Task details:
A line below contains "(R219, R472) -/", and a later one contains "regs_slotStore4 usable, Quad.rd]". Repeat both, with every line between them, exactly.

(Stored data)
--------------------------------

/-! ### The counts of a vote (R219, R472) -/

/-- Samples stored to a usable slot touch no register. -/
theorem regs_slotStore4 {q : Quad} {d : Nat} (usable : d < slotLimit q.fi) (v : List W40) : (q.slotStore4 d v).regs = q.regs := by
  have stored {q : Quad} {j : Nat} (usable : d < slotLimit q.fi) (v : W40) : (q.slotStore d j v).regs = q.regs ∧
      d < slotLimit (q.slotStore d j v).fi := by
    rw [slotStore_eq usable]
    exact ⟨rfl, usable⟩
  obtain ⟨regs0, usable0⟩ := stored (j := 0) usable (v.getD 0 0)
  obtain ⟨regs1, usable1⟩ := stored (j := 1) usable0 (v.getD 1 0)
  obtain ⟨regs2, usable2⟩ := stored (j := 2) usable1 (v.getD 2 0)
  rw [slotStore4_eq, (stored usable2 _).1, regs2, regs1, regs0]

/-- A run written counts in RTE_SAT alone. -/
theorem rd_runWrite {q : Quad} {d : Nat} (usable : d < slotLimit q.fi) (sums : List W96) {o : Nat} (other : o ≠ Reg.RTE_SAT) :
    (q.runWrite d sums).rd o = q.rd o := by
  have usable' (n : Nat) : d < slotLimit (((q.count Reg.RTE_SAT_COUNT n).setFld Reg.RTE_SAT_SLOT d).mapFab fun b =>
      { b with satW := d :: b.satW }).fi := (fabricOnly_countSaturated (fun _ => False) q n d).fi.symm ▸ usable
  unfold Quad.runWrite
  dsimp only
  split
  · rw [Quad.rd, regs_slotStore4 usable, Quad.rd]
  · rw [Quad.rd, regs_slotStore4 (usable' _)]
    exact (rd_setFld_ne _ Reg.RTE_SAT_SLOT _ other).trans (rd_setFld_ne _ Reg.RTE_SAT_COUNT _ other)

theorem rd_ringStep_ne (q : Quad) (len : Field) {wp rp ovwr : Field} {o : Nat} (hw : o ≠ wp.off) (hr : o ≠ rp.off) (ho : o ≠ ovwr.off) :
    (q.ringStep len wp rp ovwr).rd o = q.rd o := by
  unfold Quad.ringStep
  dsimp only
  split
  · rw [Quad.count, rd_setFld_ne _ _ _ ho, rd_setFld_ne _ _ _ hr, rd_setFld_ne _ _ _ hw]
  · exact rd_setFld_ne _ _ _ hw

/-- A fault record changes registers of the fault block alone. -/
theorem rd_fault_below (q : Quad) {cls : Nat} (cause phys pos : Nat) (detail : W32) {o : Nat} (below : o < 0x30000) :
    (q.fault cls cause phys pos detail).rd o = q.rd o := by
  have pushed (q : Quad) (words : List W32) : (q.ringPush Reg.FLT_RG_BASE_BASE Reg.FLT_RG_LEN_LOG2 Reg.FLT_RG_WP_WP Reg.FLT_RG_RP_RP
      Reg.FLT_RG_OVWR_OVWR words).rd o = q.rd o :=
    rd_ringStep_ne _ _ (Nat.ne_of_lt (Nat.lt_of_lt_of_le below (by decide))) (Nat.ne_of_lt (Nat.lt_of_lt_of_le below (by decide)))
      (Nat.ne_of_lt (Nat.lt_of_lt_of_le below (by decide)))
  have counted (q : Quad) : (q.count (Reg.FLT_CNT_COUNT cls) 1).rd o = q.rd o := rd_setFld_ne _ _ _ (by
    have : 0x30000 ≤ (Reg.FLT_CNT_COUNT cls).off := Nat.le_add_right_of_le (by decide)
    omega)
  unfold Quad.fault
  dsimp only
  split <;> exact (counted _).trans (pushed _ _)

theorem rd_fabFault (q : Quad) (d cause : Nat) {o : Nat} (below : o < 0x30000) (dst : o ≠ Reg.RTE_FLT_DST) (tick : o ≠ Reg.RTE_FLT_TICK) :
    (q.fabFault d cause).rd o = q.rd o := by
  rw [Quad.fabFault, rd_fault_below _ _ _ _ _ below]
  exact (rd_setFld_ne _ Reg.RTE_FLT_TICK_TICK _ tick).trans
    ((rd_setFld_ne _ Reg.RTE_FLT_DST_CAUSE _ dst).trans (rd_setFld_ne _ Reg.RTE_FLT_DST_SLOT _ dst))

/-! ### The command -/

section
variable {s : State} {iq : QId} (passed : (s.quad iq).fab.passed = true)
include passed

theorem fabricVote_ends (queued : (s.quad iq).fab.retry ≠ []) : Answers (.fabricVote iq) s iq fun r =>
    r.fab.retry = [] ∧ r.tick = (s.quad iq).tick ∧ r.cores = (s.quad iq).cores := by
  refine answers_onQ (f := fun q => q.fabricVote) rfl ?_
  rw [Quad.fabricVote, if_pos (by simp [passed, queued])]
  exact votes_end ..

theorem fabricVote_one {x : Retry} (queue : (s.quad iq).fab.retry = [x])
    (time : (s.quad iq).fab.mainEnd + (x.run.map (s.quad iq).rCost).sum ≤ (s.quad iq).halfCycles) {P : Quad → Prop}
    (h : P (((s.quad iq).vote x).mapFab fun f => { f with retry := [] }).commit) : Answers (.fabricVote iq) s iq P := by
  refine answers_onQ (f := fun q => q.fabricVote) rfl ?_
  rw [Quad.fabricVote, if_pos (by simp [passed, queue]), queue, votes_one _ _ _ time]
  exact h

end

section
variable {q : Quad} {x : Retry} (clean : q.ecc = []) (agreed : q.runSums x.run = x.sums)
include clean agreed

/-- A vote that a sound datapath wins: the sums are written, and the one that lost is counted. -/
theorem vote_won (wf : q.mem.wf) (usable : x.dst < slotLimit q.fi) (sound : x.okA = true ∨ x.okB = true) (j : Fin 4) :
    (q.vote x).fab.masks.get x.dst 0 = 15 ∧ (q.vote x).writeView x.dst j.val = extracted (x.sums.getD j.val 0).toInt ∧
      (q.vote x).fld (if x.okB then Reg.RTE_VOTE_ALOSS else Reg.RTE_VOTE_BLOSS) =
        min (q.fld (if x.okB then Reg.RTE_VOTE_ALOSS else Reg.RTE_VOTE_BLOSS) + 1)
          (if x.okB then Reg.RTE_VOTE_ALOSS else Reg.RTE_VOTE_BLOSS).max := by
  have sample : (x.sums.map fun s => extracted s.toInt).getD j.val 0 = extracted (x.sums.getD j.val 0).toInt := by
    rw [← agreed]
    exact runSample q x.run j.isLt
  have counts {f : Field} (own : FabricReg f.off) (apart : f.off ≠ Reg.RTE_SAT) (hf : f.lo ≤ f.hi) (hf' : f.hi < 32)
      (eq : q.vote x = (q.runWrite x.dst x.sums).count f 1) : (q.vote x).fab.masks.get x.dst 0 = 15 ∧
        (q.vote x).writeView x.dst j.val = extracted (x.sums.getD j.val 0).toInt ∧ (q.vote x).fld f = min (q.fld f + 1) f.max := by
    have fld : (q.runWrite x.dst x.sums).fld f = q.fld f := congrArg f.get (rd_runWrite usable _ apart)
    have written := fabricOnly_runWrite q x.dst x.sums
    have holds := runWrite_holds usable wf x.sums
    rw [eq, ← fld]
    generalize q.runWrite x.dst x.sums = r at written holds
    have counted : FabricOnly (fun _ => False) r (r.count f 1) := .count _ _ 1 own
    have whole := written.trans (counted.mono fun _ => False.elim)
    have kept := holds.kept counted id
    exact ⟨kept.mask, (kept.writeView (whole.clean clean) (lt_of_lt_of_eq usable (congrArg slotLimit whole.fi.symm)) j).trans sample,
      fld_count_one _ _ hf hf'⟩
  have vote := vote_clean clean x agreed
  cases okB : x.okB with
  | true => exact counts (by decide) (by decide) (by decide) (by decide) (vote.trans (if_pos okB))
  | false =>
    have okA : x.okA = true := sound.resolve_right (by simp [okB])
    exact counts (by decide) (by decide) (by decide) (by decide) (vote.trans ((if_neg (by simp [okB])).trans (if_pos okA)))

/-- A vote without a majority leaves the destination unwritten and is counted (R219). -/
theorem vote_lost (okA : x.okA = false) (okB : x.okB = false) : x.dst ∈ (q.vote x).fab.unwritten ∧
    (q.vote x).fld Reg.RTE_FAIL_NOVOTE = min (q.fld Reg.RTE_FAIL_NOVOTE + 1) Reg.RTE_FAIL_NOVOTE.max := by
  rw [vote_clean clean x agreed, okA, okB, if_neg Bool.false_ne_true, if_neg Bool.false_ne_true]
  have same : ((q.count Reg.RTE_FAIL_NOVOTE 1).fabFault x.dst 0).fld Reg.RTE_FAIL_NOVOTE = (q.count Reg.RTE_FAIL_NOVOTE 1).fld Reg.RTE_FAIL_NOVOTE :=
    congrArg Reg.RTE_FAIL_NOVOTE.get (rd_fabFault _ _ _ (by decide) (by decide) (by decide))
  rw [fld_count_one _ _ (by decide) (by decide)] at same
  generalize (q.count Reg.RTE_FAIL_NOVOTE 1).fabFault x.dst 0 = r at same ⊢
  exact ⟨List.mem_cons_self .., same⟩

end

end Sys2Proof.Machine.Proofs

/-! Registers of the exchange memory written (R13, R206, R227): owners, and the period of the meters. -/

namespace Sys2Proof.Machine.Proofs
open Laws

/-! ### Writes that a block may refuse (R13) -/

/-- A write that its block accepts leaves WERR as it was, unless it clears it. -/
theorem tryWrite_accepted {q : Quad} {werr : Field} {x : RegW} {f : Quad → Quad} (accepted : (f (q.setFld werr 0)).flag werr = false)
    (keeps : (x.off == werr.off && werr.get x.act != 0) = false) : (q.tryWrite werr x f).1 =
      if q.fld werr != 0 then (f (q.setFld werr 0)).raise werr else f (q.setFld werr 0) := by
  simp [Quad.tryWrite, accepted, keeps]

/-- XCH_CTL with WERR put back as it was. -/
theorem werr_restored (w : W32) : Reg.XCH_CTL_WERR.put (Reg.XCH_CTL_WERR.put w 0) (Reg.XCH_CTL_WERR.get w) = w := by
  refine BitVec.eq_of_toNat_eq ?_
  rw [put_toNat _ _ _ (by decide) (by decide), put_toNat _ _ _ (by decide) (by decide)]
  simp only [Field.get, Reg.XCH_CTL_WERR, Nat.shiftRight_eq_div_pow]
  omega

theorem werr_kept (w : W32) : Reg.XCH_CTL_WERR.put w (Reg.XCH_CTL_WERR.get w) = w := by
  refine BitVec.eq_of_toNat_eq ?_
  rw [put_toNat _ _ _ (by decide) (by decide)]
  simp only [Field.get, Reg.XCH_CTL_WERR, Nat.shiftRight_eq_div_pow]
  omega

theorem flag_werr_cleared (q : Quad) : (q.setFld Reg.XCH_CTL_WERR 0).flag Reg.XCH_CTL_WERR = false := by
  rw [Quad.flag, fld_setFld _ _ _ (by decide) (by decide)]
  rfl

--------------------------------

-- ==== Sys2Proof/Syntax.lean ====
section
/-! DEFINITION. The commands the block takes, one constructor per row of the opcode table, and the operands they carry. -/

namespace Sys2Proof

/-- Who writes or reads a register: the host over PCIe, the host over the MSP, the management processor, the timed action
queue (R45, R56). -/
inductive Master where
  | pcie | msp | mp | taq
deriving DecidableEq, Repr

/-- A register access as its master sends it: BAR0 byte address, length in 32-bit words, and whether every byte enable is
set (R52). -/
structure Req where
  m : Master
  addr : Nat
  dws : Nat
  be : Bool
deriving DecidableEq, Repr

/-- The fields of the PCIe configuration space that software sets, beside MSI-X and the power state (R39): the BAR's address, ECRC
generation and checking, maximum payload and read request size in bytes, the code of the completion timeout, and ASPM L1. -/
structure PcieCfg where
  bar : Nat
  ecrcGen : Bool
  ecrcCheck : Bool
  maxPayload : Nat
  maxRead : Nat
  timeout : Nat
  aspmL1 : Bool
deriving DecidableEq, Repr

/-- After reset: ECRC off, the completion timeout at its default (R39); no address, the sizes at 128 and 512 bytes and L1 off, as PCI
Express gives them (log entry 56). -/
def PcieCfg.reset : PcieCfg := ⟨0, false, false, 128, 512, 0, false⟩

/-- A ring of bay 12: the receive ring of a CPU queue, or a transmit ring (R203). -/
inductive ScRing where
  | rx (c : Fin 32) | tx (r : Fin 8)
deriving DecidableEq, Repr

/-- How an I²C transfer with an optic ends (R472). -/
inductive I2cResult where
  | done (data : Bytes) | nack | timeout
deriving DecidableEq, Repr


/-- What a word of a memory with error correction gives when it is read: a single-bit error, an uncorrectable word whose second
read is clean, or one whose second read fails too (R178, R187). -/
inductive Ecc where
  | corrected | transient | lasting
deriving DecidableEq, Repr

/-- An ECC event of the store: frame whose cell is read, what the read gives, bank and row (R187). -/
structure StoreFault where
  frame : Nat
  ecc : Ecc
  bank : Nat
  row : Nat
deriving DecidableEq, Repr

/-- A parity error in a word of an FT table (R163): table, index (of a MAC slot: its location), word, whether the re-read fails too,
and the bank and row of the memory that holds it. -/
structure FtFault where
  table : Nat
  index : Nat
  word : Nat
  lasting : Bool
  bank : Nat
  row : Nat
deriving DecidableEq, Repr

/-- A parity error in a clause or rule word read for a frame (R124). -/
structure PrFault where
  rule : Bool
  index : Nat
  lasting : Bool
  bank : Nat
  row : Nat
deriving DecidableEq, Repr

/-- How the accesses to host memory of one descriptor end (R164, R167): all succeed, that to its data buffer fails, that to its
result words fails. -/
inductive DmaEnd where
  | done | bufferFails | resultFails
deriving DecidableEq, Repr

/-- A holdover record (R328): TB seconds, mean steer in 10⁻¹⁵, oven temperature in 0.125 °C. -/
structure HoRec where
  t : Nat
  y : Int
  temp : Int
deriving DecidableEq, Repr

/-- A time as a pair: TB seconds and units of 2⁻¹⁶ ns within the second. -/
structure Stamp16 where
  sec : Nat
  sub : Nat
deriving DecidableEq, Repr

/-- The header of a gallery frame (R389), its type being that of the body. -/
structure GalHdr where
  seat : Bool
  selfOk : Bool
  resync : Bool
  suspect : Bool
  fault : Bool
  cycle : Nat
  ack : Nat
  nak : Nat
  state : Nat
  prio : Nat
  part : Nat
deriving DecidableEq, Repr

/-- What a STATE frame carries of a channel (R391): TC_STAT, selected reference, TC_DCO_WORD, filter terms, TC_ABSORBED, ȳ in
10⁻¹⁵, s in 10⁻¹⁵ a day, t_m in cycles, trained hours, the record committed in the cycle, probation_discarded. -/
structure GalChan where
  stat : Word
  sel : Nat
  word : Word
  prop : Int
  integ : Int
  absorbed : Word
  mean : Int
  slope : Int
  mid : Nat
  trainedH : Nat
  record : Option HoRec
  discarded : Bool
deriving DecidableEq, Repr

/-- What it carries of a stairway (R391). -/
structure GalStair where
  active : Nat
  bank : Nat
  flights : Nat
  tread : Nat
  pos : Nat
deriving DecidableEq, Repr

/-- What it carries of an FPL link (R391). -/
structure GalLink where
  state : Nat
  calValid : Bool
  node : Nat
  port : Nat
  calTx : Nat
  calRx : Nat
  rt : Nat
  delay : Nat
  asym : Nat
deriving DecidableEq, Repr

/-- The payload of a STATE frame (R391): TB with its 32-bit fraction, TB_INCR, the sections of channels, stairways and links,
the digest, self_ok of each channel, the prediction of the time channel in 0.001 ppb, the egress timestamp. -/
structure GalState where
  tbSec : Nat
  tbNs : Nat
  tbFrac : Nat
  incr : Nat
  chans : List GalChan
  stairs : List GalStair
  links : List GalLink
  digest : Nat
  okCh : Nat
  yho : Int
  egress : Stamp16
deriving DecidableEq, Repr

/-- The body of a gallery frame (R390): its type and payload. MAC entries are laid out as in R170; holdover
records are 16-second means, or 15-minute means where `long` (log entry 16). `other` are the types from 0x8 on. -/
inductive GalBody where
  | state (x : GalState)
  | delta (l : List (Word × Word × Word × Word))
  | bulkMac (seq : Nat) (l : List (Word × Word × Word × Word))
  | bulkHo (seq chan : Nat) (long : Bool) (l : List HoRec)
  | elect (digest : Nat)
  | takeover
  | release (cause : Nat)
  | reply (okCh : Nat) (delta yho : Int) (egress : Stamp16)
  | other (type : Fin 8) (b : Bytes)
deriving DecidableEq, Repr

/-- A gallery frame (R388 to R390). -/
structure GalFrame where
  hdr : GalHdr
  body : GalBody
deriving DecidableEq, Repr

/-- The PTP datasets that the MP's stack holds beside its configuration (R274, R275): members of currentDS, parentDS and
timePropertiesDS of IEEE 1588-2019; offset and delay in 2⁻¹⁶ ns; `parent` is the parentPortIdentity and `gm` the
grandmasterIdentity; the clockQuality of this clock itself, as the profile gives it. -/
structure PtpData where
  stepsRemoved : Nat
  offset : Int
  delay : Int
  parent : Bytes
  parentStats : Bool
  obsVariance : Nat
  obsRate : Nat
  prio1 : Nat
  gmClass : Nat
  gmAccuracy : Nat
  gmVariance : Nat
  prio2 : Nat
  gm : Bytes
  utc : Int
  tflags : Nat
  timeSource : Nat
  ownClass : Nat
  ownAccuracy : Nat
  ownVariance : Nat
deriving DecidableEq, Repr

--------------------------------

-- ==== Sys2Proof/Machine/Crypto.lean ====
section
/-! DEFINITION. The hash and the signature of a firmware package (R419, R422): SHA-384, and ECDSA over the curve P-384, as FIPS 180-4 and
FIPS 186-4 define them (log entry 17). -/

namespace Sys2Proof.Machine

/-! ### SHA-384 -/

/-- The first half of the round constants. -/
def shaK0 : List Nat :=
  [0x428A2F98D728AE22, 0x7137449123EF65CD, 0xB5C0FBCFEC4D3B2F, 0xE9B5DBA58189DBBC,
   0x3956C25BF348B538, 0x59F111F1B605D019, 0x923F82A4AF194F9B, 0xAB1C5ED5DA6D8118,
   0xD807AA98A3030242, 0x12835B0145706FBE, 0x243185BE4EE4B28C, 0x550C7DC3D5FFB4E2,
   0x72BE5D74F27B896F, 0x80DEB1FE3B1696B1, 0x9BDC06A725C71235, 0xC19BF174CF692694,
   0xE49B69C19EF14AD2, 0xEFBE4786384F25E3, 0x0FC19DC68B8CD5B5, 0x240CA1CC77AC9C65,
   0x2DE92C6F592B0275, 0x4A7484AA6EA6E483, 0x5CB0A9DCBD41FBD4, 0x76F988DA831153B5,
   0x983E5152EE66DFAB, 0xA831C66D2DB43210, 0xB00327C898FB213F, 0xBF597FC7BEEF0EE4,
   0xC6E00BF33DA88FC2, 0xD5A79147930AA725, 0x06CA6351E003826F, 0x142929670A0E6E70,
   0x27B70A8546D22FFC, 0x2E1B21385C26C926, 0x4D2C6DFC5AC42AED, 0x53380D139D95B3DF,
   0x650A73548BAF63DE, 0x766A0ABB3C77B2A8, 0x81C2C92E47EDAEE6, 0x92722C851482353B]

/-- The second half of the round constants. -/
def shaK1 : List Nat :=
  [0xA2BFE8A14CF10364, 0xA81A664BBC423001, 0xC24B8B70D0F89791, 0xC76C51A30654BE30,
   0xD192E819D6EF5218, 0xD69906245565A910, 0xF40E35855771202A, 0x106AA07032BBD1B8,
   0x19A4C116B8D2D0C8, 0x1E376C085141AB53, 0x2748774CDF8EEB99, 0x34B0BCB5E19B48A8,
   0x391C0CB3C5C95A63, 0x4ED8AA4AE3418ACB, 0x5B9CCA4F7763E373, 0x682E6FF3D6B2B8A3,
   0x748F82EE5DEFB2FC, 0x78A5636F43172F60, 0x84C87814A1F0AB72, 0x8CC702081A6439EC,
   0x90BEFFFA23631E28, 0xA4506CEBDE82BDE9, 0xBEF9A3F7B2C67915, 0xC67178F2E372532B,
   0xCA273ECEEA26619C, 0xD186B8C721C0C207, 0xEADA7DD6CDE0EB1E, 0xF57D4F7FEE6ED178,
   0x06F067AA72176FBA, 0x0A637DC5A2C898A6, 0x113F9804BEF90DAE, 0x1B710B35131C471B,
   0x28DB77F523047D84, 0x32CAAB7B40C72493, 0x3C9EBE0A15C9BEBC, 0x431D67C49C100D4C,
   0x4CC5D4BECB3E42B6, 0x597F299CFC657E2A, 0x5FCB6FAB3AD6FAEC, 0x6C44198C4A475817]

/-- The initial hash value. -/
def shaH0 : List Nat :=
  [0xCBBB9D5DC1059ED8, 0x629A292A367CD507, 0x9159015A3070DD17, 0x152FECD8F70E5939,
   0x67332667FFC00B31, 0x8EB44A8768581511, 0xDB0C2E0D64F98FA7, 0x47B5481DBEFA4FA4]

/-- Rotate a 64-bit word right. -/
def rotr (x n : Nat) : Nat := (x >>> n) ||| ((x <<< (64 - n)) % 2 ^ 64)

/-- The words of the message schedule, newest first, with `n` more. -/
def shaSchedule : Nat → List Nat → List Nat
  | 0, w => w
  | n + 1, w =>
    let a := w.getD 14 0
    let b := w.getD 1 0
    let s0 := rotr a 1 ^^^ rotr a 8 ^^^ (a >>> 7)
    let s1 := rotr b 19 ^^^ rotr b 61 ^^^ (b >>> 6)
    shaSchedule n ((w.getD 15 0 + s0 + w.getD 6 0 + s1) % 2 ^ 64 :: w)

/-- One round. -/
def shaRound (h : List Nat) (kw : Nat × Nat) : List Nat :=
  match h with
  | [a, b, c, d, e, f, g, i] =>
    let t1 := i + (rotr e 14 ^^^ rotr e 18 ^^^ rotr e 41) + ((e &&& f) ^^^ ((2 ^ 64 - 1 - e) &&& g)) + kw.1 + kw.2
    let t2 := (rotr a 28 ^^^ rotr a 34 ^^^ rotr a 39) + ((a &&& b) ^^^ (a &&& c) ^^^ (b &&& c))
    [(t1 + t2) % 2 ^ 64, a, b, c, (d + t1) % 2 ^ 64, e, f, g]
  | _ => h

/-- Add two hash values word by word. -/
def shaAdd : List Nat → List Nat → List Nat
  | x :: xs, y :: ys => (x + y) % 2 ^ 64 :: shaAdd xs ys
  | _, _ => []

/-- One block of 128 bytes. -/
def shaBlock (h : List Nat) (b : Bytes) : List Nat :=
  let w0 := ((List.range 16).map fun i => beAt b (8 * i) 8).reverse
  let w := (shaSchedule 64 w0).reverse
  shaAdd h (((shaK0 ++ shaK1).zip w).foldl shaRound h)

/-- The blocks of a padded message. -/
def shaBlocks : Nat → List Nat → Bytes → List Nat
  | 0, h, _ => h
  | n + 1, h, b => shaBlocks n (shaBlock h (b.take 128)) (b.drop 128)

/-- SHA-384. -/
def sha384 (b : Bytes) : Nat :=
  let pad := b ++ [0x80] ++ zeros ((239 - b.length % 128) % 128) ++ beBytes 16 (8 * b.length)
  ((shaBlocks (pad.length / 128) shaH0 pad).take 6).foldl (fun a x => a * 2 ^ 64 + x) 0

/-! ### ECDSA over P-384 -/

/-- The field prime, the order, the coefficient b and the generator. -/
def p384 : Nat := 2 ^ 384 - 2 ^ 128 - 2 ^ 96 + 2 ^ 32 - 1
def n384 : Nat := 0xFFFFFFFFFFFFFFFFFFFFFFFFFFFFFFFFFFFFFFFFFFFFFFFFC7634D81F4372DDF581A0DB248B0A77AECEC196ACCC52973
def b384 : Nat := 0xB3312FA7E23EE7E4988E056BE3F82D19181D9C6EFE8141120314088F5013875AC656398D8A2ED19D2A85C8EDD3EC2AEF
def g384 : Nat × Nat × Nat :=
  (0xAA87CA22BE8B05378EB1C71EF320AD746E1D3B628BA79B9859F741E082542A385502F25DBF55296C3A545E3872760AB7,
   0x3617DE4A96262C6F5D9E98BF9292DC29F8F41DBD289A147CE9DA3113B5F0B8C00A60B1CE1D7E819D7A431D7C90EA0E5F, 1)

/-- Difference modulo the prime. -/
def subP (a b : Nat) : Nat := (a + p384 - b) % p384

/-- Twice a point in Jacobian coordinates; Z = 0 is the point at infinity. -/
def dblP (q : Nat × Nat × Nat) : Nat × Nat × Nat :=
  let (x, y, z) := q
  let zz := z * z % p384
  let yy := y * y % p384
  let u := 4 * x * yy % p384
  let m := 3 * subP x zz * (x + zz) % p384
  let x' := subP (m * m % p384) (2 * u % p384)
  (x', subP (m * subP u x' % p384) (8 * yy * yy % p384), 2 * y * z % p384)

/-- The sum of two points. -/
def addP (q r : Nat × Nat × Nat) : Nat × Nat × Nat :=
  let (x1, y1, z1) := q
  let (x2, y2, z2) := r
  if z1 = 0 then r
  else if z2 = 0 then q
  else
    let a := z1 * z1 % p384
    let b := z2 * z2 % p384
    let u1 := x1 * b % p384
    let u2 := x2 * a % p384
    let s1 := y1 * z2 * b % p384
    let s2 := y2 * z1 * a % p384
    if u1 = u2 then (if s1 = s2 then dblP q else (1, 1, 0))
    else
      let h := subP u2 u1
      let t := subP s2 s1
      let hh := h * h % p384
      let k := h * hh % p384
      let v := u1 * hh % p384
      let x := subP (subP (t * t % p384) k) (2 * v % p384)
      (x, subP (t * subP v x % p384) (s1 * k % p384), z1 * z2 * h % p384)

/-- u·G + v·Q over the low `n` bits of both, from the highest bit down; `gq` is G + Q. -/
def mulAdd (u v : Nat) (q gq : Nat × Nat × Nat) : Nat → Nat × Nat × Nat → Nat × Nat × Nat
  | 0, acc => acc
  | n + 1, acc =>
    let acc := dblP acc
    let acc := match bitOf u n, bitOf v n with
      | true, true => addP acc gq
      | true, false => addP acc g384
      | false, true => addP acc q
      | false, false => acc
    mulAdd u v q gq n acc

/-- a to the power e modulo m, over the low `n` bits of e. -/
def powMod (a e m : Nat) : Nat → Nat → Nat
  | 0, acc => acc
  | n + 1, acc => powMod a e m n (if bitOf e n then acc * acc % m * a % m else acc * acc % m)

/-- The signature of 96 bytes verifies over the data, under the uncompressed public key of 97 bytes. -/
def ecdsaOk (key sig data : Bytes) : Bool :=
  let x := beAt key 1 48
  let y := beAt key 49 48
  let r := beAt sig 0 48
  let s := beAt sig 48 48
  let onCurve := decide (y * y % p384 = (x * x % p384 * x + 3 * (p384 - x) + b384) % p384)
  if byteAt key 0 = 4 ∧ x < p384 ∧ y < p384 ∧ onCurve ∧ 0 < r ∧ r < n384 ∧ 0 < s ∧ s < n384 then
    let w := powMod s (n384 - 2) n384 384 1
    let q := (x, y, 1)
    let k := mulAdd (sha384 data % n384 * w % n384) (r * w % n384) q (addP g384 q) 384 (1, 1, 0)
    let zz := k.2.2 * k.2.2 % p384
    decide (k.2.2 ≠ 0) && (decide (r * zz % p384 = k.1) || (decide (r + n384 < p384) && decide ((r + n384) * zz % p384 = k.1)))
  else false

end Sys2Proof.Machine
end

--------------------------------

Reply to the task:
/-! ### The counts of a vote (R219, R472) -/

/-- Samples stored to a usable slot touch no register. -/
theorem regs_slotStore4 {q : Quad} {d : Nat} (usable : d < slotLimit q.fi) (v : List W40) : (q.slotStore4 d v).regs = q.regs := by
  have stored {q : Quad} {j : Nat} (usable : d < slotLimit q.fi) (v : W40) : (q.slotStore d j v).regs = q.regs ∧
      d < slotLimit (q.slotStore d j v).fi := by
    rw [slotStore_eq usable]
    exact ⟨rfl, usable⟩
  obtain ⟨regs0, usable0⟩ := stored (j := 0) usable (v.getD 0 0)
  obtain ⟨regs1, usable1⟩ := stored (j := 1) usable0 (v.getD 1 0)
  obtain ⟨regs2, usable2⟩ := stored (j := 2) usable1 (v.getD 2 0)
  rw [slotStore4_eq, (stored usable2 _).1, regs2, regs1, regs0]

/-- A run written counts in RTE_SAT alone. -/
theorem rd_runWrite {q : Quad} {d : Nat} (usable : d < slotLimit q.fi) (sums : List W96) {o : Nat} (other : o ≠ Reg.RTE_SAT) :
    (q.runWrite d sums).rd o = q.rd o := by
  have usable' (n : Nat) : d < slotLimit (((q.count Reg.RTE_SAT_COUNT n).setFld Reg.RTE_SAT_SLOT d).mapFab fun b =>
      { b with satW := d :: b.satW }).fi := (fabricOnly_countSaturated (fun _ => False) q n d).fi.symm ▸ usable
  unfold Quad.runWrite
  dsimp only
  split
  · rw [Quad.rd, regs_slotStore4 usable, Quad.rd]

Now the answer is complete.